The same material selection considerations previously made for the connecting member (18) are applied to the piston (3), sliding shoe (6).
), the separate part (25) and the support surface (15). If relatively high surface pressures occur on the sliding surfaces here, it is necessary to choose a combination of materials with favorable frictional properties and wear resistance. For example, a combination of the sliding surfaces described above, in which one sliding surface is made of bronze and the other sliding surface is made of heat-treated alloy steel, is advantageous.

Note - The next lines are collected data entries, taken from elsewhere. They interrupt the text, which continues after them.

-- ==== Sys2Proof/Syntax.lean ====
section
/-! DEFINITION. The commands of the XL9620: one constructor of `Instr` per row of spec/opcode_table.json,
with the operands a command brings from outside the device (what a bus device answered, what a host
read returned, a level at a ball). Everything else a command uses is in the state. -/

namespace Sys2Proof

/-- Who makes a register access: a function through its BARs, the steward of a die, or a management
controller on an out-of-band target lane (R73 SOURCE). -/
inductive Who where
  | fn (f : Nat)
  | steward (d : Nat)
  | oob (lane : Nat)
  deriving DecidableEq, Repr

/-- Where a work order, admin command or mailbox command stands: entry of queue `q` of function `f`
(R267), the register mailbox of function `f` (R263), a submission of user context `c` of die `d` (R384). -/
inductive EntrySrc where
  | queue (f q : Nat)
  | mailbox (f : Nat)
  | policy (d c : Nat)
  deriving DecidableEq, Repr

/-- How a PCIe read completion ends (R144). -/
inductive CplStatus where
  | success
  | completerAbort
  | unsupported
  | poisoned
  deriving DecidableEq, Repr

/-- What a lane's shifter sensed of a transaction that ended: the condition, as its DEVICE STATUS class (R117, R196), 0 also where the
lane itself is to compare a PEC or an acknowledge pattern; the bytes of the command that the device took; the bytes received in bus order
since the last piece, on a frame lane the response; the PEC byte that followed the last byte of a read (R175); how often arbitration was
lost (R174); the SCL pulses of a recovery (R190), and whether a recovery after a failed idle check succeeded. -/
structure BusResult where
  cls : BitVec 4
  sent : Nat
  recv : List Byte
  pec : Option Byte
  losses : Nat
  pulses : Nat
  recovered : Bool
  deriving DecidableEq, Repr

/-- How a wait of a lane ran out (R188): the bytes the device had taken and those received since the last piece, the tick at which
arbitration was lost where the lane waits for a STOP (R174), and the recovery that follows: its SCL pulses and whether it succeeded (R190). -/
structure LaneWait where
  sent : Nat
  recv : List Byte
  lostAt : Option Nat
  pulses : Nat
  recovered : Bool
  deriving DecidableEq, Repr

/-- What a management controller does with a target lane (R193, R194): a transfer with the bytes it writes after the address, those it then
reads, and the PEC byte that ends its write; the dynamic address given by ENTDAA; SETDASA to a static address. -/
inductive TargetReq where
  | transfer (written : List Byte) (nread : Nat) (pec : Option Byte)
  | entdaa (address : BitVec 7)
  | setdasa (to_ address : BitVec 7)
  deriving DecidableEq, Repr

/-- A virtual channel of the Arc bridge (R337). -/
inductive ArcChannel where
  | posted
  | nonPosted
  | completion
  deriving DecidableEq, Repr

/-- A block with an idle point of its own (R70, R260, R309, R325, R456). -/
inductive IdleBlock where
  | lane (n : Nat)
  | cluster (c : Nat)
  | adminQueue (f : Nat)
  | channel (n : Nat)
  | route (s : Nat)
  | linkPort (p : Nat)
  deriving DecidableEq, Repr

/-- A condition at a sense comparator (R231): the input against the threshold, in ADC codes. -/
abbrev Code := BitVec 12
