/-- A command a slot is executing across steps: a lane command, a COPY or a METER LOAD. `out` holds the bytes to
send that have been read, `got` those received so far by set position, `moved` counts the bytes copied, and `words` says that data
crosses another device's lane in 16-bit words, most significant byte first (R180). -/
structure Exec where
  code : Byte
  op : LaneOp
  parts : List Part
  wlen : Nat := 0
  target : Half := 0
  device : Nat := 0
  isSet : Bool := false
  members : List Nat := []
  results : List MemberRes := []
  out : List Byte := []
  got : Tab (List Byte) := []
  words : Bool := false
  copySrc : DWord := 0
  copyDst : DWord := 0
  moved : Nat := 0
  deriving DecidableEq, Repr

/-- A registered wait (R103, R105): the vertex, or none for DELAY, the registration tick, the deadline if
any, and TO_CONTINUE. -/
structure WaitReg where
  vertex : Option Nat
  regTick : Nat
  deadline : Option Nat
  toContinue : Bool
  deriving DecidableEq, Repr

/-- Where a program's completion goes: the queue entry, a policy submission, or nowhere (a chord's chain). -/
inductive Owner where
  | entry (src : EntrySrc) (idx : Nat)
  | chord (c : Nat)
  | nobody
  deriving DecidableEq, Repr

/-- The state of a program in a slot (R122, R155). -/
inductive SlotState where
  | free
  | active
  | waiting
  | suspended
  deriving DecidableEq, Repr

/-- A program slot (R100, R115, R155): the program it holds; `begun` is the last CCW whose execution began (R150). -/
structure Slot where
  st : SlotState := .free
  unit : UnitState := .inService
  owner : Owner := .nobody
  fn : Nat := 0
  tag : Half := 0
  gen : BitVec 4 := 0
  pc : DWord := 0
  ccw : DWord := 0
  begun : DWord := 0
  flags : Byte := 0
  last : DWord := 0
  status : DWord := 0
  reason : Byte := 0
  chan : Half := 0
  dev : Half := 0
  resid : Half := 0
  post : Half := 0
  laneRes : Word := 0
  lastIn : Word := 0
  acc : Acc := {}
  buf : List Fetched := []
  honour : Bool := true
  jumped : Option DWord := none
  halt : Option Byte := none
  exec : Option Exec := none
  wait : Option WaitReg := none
  holds : List Nat := []
  body : Option Nat := none
  enforce : Bool := false
  ended : Option Bool := none
  adopted : Bool := false
  deriving DecidableEq, Repr

/-- A program on an admission list (R22); `order` is the place of its work order among those fetched. -/
structure Prog where
  owner : Owner
  fn : Nat
  tag : Half
  gen : BitVec 4
  chain : DWord
  status : DWord
  body : Option Nat
  enforce : Bool
  halt : Option Byte
  order : Nat := 0
  deriving DecidableEq, Repr

/-- An entry on a chord list (R124, R223): the chord, its GEN and CHAIN, LANE RESULT and LAST INPUT of R224. -/
structure ChainStart where
  chord : Nat
  gen : BitVec 4
  chain : DWord
  laneRes : Word
  lastIn : Word
  halt : Option Byte := none
  deriving DecidableEq, Repr

/-- A lane command at its lane: its program, the position in the set, the CCW's fields, the bytes to send that have arrived,
whether its data chain is open (R94), whether its result is to be discarded (R132), the bytes received that have left for memory (R315),
and whether a halt request or reset cut it (R134). -/
structure LaneCmd where
  user : LaneUser
  pos : Nat
  op : LaneOp
  count : Nat
  wlen : Nat
  target : Half
  out : List Byte
  open_ : Bool := false
  discard : Bool := false
  seen : List Byte := []
  cut : Bool := false
  deriving DecidableEq, Repr

/-- How many bytes have left the lane for memory. -/
def LaneCmd.got (c : LaneCmd) : Nat := c.seen.length

/-- A forwarded command in flight to a cluster (R43, R130). -/
structure Forwarded where
  lane : Nat
  cmd : LaneCmd
  deriving DecidableEq, Repr

/-- A result in flight to its home slot (R140, R143). -/
structure ResultMsg where
  slot : Nat
  fn : Nat
  tag : Half
  gen : BitVec 4
  res : MemberRes
  deriving DecidableEq, Repr

/-- A held transaction (R81): the program, and the tick at which the hold began. -/
structure Hold where
  user : LaneUser
  since : Nat
  deriving DecidableEq, Repr

/-- A pulse in progress: the pin, its earlier drive, and its last tick (R207). -/
structure Pulse where
  pin : Nat
  before : Option Drive
  until_ : Nat
  deriving DecidableEq, Repr
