-- ==== Sys2Proof/Machine/Regs.lean ====
section
/-! DEFINITION. The register map of a die's port space (R56) and of a function's BAR0 (R54): what every register
reads as, and the effect of a read (R8 RC, R59, R251). -/

namespace Sys2Proof.Machine

/-! ### Facts the registers and the commands share -/

/-- The bytes of the OTP generation in force on die `d`; none when no generation is in force (R484). -/
def otpBytes (s : State) (d : Nat) : List Byte :=
  let o := (s.die d).otp
  if o.skipped || o.inForce = 0 then [] else (tget {} o.gens o.inForce).bytes

/-- Whether function `f` is present: HIDE hides functions 1–3 and 5–7 (R256, R483). -/
def fnPresent (s : State) (f : Nat) : Bool := f = 0 || f = 4 || !bit (u8 (otpBytes s (fnPort f)) 6) f

/-- The odd lane of a ganged pair (R12). -/
def isPartner (s : State) (n : Nat) : Bool := n % 2 = 1 && wb (s.lane (n - 1)).cfg 4

/-- The lane that names `n` as its quad-SPI strobe lane (R167). -/
def strobeOf (s : State) (n : Nat) : Option Nat :=
  (s.lanes.find? (fun e => wf e.2.cfg 0 4 = 7 && laneCluster e.1 = laneCluster n && wf e.2.cfg 8 4 = n % 12 && e.1 != n)).map Prod.fst

/-- The personality of a lane (R168). -/
def personality (l : Lane) : Nat := wf l.cfg 0 4

/-- The lane whose configuration governs the pins of lane `m`: the even lane of its gang, the quad-SPI lane it is the strobe of, or itself
(R12, R167). -/
def governor (s : State) (m : Nat) : Nat :=
  match strobeOf s m with
  | some e => e
  | none => if isPartner s m then m - 1 else m

/-- A unit state as registers show it (R171). -/
def unitCode : UnitState → Nat
  | .inService => 0
  | .resetting => 1
  | .spared => 2
  | .retired => 3

/-- The twin entry of lane `n` (R422). -/
def twinOf (s : State) (n : Nat) : Twin := tget {} s.pkg.twins n

/-- The lane whose unit serves lane number `n` now: its twin after a takeover (R403). -/
def servingLane (s : State) (n : Nat) : Nat :=
  let t := twinOf s n
  if t.valid && t.failedOver && !t.shadow then t.other else n

/-- The lane FIFO bytes of a depth code (R170). -/
def fifoBytes (w : Word) : Nat := 64 * 2 ^ wf w 0 4

/-- The bytes in the lane's FIFO (R171, R179): those held, and those of the running command not yet shifted out, never more than it has
room for. How many have been shifted out is free. -/
def fifoFill (s : State) (n : Nat) : Nat :=
  let l := s.lane n
  min (fifoBytes l.fifo) (l.rx.length + (match l.txn with | some c => c.out.length - Config.fifoShifted n s.edges | none => 0))

/-- LANE_STATUS (R171). -/
def laneStatus (s : State) (n : Nat) : Nat :=
  let l := s.lane n
  unitCode l.unit + 4 * (if isPartner s n then 1 else if (strobeOf s n).isSome then 2 else 0) +
  16 * b2n l.txn.isSome + 32 * b2n l.held.isSome + 64 * b2n l.lead.isSome + 128 * b2n (l.shadow.any (fun e => e.2.isSome)) +
  256 * b2n l.levelA + 512 * b2n l.levelB + 1024 * b2n (s.cluster (laneCluster n)).bankFault + 2048 * b2n l.tachStalled +
  65536 * min 255 (fifoFill s n / 64)

/-- The slots of cluster `c` that hold a program, adopted ones or its own. -/
def slotsInUse (s : State) (c : Nat) (adopted : Bool) : Nat :=
  (s.slots.filter (fun e => slotCluster e.1 = c && e.2.st != .free && e.2.adopted = adopted)).length

/-- The state code of a slot (R155). -/
def slotCode : SlotState → Nat
  | .free => 0
  | .active => 2
  | .waiting => 3
  | .suspended => 4

/-- CLU_SLOT_STATE (R155). -/
def slotState (x : Slot) : Nat :=
  if x.st = .free then 0 else
  let isChord := match x.owner with | .chord _ => true | _ => false
  slotCode x.st + 16 * x.gen.toNat + 256 * x.fn + 2048 * b2n isChord + 4096 * b2n (!x.holds.isEmpty) +
    8192 * b2n x.halt.isSome + 65536 * x.tag.toNat

/-- CLU_SLOT_WAIT (R155). -/
def slotWait (x : Slot) : Nat :=
  match x.wait with
  | some w => match w.vertex with | some v => v | none => 2048
  | none => 0

/-- The state code of a chord (R212). -/
def chordCode : ChordState → Nat
  | .disarmed => 0
  | .armed => 1
  | .firing => 2
  | .following => 3
  | .holdoff => 4
  | .spent => 5
  | .draining => 6

/-- CHD_STATE (R227). -/
def chordState (c : Chord) : Nat :=
  let fl := u8 c.record 9
  if c.st = .disarmed then 65536 * c.gen.toNat else
  chordCode c.st + 16 * fld (u8 c.record 8) 4 4 + 256 * fld (u8 c.record 14) 0 3 + 2048 * fld fl 0 1 + 4096 * fld fl 1 1 +
    8192 * fld fl 2 1 + 65536 * c.gen.toNat

/-- Queue state as registers show it (R260). -/
def qCode : QState → Nat
  | .absent => 0
  | .running => 1
  | .error => 2
  | .destroying => 3

/-- FN_QSTATE (R260). -/
def fnQState (s : State) (f q : Nat) : Nat :=
  let x := s.queue f q
  if x.st = .absent then 0 else
  qCode x.st + 4 * b2n x.variable_ + 256 * x.reason.toNat + 65536 * x.index + 2 ^ 32 * x.head + 2 ^ 48 * x.tail

/-- The role of the device (R426): 0 standalone, 1 apex, 2 worker, 3 standby apex. -/
def deviceRole (s : State) : Nat :=
  let id := s.pkg.sysId.toNat
  if id = 31 then 0
  else if id = 0 then (if (List.range 4).any (fun p => wb (s.port p).cfg 0) then 1 else 0)
  else if s.pkg.standby then (if s.pkg.acting then 1 else 3) else 2

/-- A link port is enabled (R456 ENABLE), never on DEVID 31 (R426). -/
def portEnabled (s : State) (p : Nat) : Bool := wb (s.port p).cfg 0 && s.pkg.sysId != 31

/-- The state code of a link port (R456). -/
def portCode : PortState → Nat
  | .disabled => 0
  | .training => 1
  | .up => 2
  | .down => 3
  | .standoff => 4

/-- The role code of a link port (R456). -/
def roleCode : PortRole → Nat
  | .none => 0
  | .upstream => 1
  | .downstream => 2
  | .alternate => 3

/-- Free pool tiles of region `r` (R286). -/
def freeTiles (s : State) (r : Nat) : Nat :=
  496 - (s.tiles.filter (fun e => e.1 / 512 = r && 16 ≤ e.1 % 512 && (e.2.owner != .pool || e.2.retired || e.2.used))).length

/-- Tiles retired of region `r`. -/
def retiredTiles (s : State) (r : Nat) : Nat := (s.tiles.filter (fun e => e.1 / 512 = r && (e.2.retired || (16 ≤ e.1 % 512 && e.2.used)))).length

/-- One byte of DIE_REGION_STATE (R52). A spare engine that has itself failed covers nothing and is not free: SPARE has no code for
it and reads 0b00, while SPARES_LEFT does not count it (DESIGN CHOICE, log 70). -/
def regionByte (s : State) (r : Nat) : Nat :=
  let x := s.region r
  (if x.inReset then 2 else match x.power with | .gated => 1 | .off => 1 | _ => 0) +
  4 * (match x.spareFor with | none => 0 | some c => if c / 4 = r then 1 else 2) + 16 * x.enginesFailed

/-- DIE_UNITS (R51). -/
def dieUnits (s : State) (d : Nat) : Nat :=
  let x := s.die d
  x.lanesDead + 256 * ((rangeL (4 * d) 4).filter (fun r => (s.region r).spareFor.isNone && !(s.region r).spareBad)).length +
  4096 * x.tilesRetired + 2 ^ 24 * ((rangeL (4 * d) 4).map (fun r => (s.region r).rows)).foldl (· + ·) 0

/-- The snapshot of a meter as 32 bytes (R246): as published, or at reset all 0 but MIN and MAX. -/
def snapBytes (m : Meter) : List Byte :=
  if m.snap.isEmpty then zeros 16 ++ leBytes 4 0x7FFFFFFF ++ leBytes 4 0x80000000 ++ zeros 8 else m.snap

/-- The snapshot as a read returns it: STOPPED tells whether the meter domain of its die is stopped (R246, R248). -/
def snapRead (s : State) (m : Nat) : List Byte :=
  let b := snapBytes (s.meter m)
  if (s.die (m / 64)).meterRun then b else lset b 24 (b.getD 24 0 ||| 0x20)

/-- The priority a requester has while ARB_PRIO is not written (R334). -/
def prioReset (q : Nat) : Word := if q < 4 then 0x5 else if q < 20 then 0x2 else if q = 20 then 0xF else if q = 21 then 0xC else 0x6

/-- ARB_PRIO of requester `q`. -/
def arbPrio (a : Arb) (q : Nat) : Word := tget (prioReset q) a.prio q

/-- Meters of die `d` with OP not OFF (R244 byte 0 [3:0]). -/
def metersOn (s : State) (d : Nat) : Nat :=
  (s.meters.filter (fun e => e.1 / 64 = d && fld (u8 e.2.settings 0) 0 4 != 0)).length

/-- PKG_TWIN entry bits (R422). -/
def twinBits (t : Twin) : Nat :=
  if t.valid then t.other + 8192 * b2n t.shadow + 16384 * b2n t.failedOver + 32768 else 0

/-! ### What a register reads as -/

/-- A register read: a 32-bit value, or a 64-bit register read as in R59. -/
inductive Reg where
  | w (v : Nat)
  | wide (v : Nat)
  deriving DecidableEq, Repr

/-- Registers of the PKG block through die `d`'s range (R57, R68, R422, R455, R64). -/
def pkgReg (s : State) (d o : Nat) : Option Reg :=
  let p := pkgOf s d
  if o = 0x40 then some (.w p.enforce.toNat)
  else if o = 0x44 then some (.w p.inval.toNat)
  else if o = 0x100 then some (.w (p.custody + 2 * b2n p.tiebreak + 4 * b2n p.split + 8 * b2n p.lost0 + 16 * b2n p.lost1 + 65536 * p.changes.toNat))
  else if o = 0x104 then some (.w (b2n p.holdLost))
  else if o = 0x180 then some (.w (p.sysId.toNat + 32 * b2n p.standby + 64 * b2n p.dup + 128 * b2n p.standoff + 256 * deviceRole s +
    2048 * b2n p.acting + 4096 * b2n p.path + 65536 * p.root.toNat + 2 ^ 24 * (if p.path then p.hops.toNat else 0)))
  else if o = 0x184 then some (.w (fld p.reach.toNat 0 31))
  else if o = 0x188 then some (.w (p.epoch.toNat + 256 * p.rootSeq.toNat + 65536 * p.takeovers.toNat))
  else if o = 0x18C then some (.w (p.offset.toNat + 65536 * b2n p.synced))
  else if 0x200 ≤ o && o < 0x300 then
    some (.w (((List.range 32).map (fun b => b2n (tget {} p.pairs (8 * (o - 0x200) + b)).valid * 2 ^ b)).foldl (· + ·) 0))
  else if 0x300 ≤ o && o < 0x400 then
    some (.w (((List.range 32).map (fun b => b2n (tget {} p.pairs (8 * (o - 0x300) + b)).highStandby * 2 ^ b)).foldl (· + ·) 0))
  else if 0x800 ≤ o && o < 0xB00 then
    let w := (o - 0x800) / 4
    some (.w (twinBits (tget {} p.twins (2 * w)) + 65536 * twinBits (tget {} p.twins (2 * w + 1))))
  else if 0x1000 ≤ o && o < 0x2000 then
    let e := tget {} p.windows ((o - 0x1000) / 16)
    let k := o % 16
    some (.w (if k < 8 then fld e.lo.toNat (8 * k) 32 else fld e.hi.toNat (8 * (k - 8)) 32))
  else none

/-- Registers of the DIE block (R49–R53, R73, R423). -/
def dieReg (s : State) (d o : Nat) : Option Reg :=
  let x := s.die d
  if o = 0x00 then some (.w (d + 2 * b2n (s.pkg.custody = d) + 4 * b2n s.pkg.split + 8 * b2n x.isolatesPeer + 16 * b2n x.selfStopped + 0xB100))
  else if o = 0x08 then some (.w (dieUnits s d))
  else if o = 0x10 then some (.w (((List.range 4).map (fun q => regionByte s (4 * d + q) * 256 ^ q)).foldl (· + ·) 0))
  else if o = 0x18 then some (.w 0)
  else if o = 0x20 then some (.w x.violTotal.toNat)
  else if o = 0x30 then some (.w (b2n x.seen + 2 * b2n (isLost s (1 - d)) + 4 * b2n x.wireFault + 65536 * x.losses.toNat))
  else if o = 0x34 then some (.w x.fatal.toNat)
  else if o = 0x38 then some (.w x.ceCount.toNat)
  else if o = 0x3C then some (.w x.ueCount.toNat)
  else if 0x100 ≤ o && o < 0x300 then some (.w (u32 (tget [] x.viol ((o - 0x100) / 32)) ((o - 0x100) % 32)))
  else none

[BRIEF DESCRIPTION OF THE DRAWINGS] FIG. 1 is a longitudinal sectional view showing an example of the piston mechanism of the present invention applicable to a piston device, particularly a hydraulic pump and a hydraulic motor, and FIG. 2 is a modification of the connecting member shown in FIG. 1. FIG. In the figure, (1) is the cylinder, (2) is the cylinder inner diameter,
(3) is the piston, (4) is the other end of the piston, (5) is the spherical surface, (6) is the sliding shoe (7) is the spherical surface, (8) is the void, (9) is the spherical surface, (10) is the The center, (11) is a spherical surface,
(12) is a wall, (13) is a flange, (14) is a flange end face, (17) is a passage, (18) is a connecting member, (1
9) is the shaft, (20) and (21) are the joint and throat, (22) is the internal basin, (23) and (24) are the spherical surfaces, (
25) is a separate part, (26) is the bottom surface of the separate part, (27) is a flat bottom, (28) is a vertical hole, (29) is a pressure area, (3
0) is a horizontal hole, and (31) is a hole. (that's all)

Claims (7)

[Claims] (1) A piston device, in particular a piston mechanism of a hydraulic pump or hydraulic motor, with at least one piston guided in a cylinder, in which a pressure medium acts on one end of the piston and on the other end of the piston. A sliding shoe is provided so as to be able to cooperate with each other via a spherical joint, and the other end of the piston is supported on a support surface via the sliding shoe,
The piston and the sliding shoe are connected by a vertical hole and a connecting member having joint heads at each end, each of said heads being connected to a piston mechanism forming part of a spherical joint located within the piston and within the sliding shoe. A piston mechanism for a piston device, characterized in that the spherical joints in the piston and in the sliding shoe have spherical surfaces that are curved in the same direction and have a common center of radius of curvature. (2) The spherical joint between the other end of the piston and the sliding shoe has a central radius of curvature that is the same as the radius of curvature of the spherical joints at both ends of the connecting member. Piston mechanism. (3) Piston mechanism according to claim 1 or 2, characterized in that the common center is located in the sliding shoe. (4) The piston mechanism according to claim 3, wherein the spherical surface on the piston side located at the spherical joint between the piston and the connecting member is integral with the piston head. 5. Piston mechanism according to claim 3, characterized in that the convex spherical surface of the spherical joint between the piston and the connecting member is part of a separate plate located inside the piston. (6) The piston mechanism according to claim 5, wherein the lower surface of the separate plate is a flat surface, and the flat surface is supported by a flat surface inside the piston. (7) A horizontal hole is formed in the shaft of the connecting member located in the vertical hole, through which the pressure medium in the piston acts in a free region in the piston and sliding shoe surrounding the shaft. The piston mechanism according to claim 1.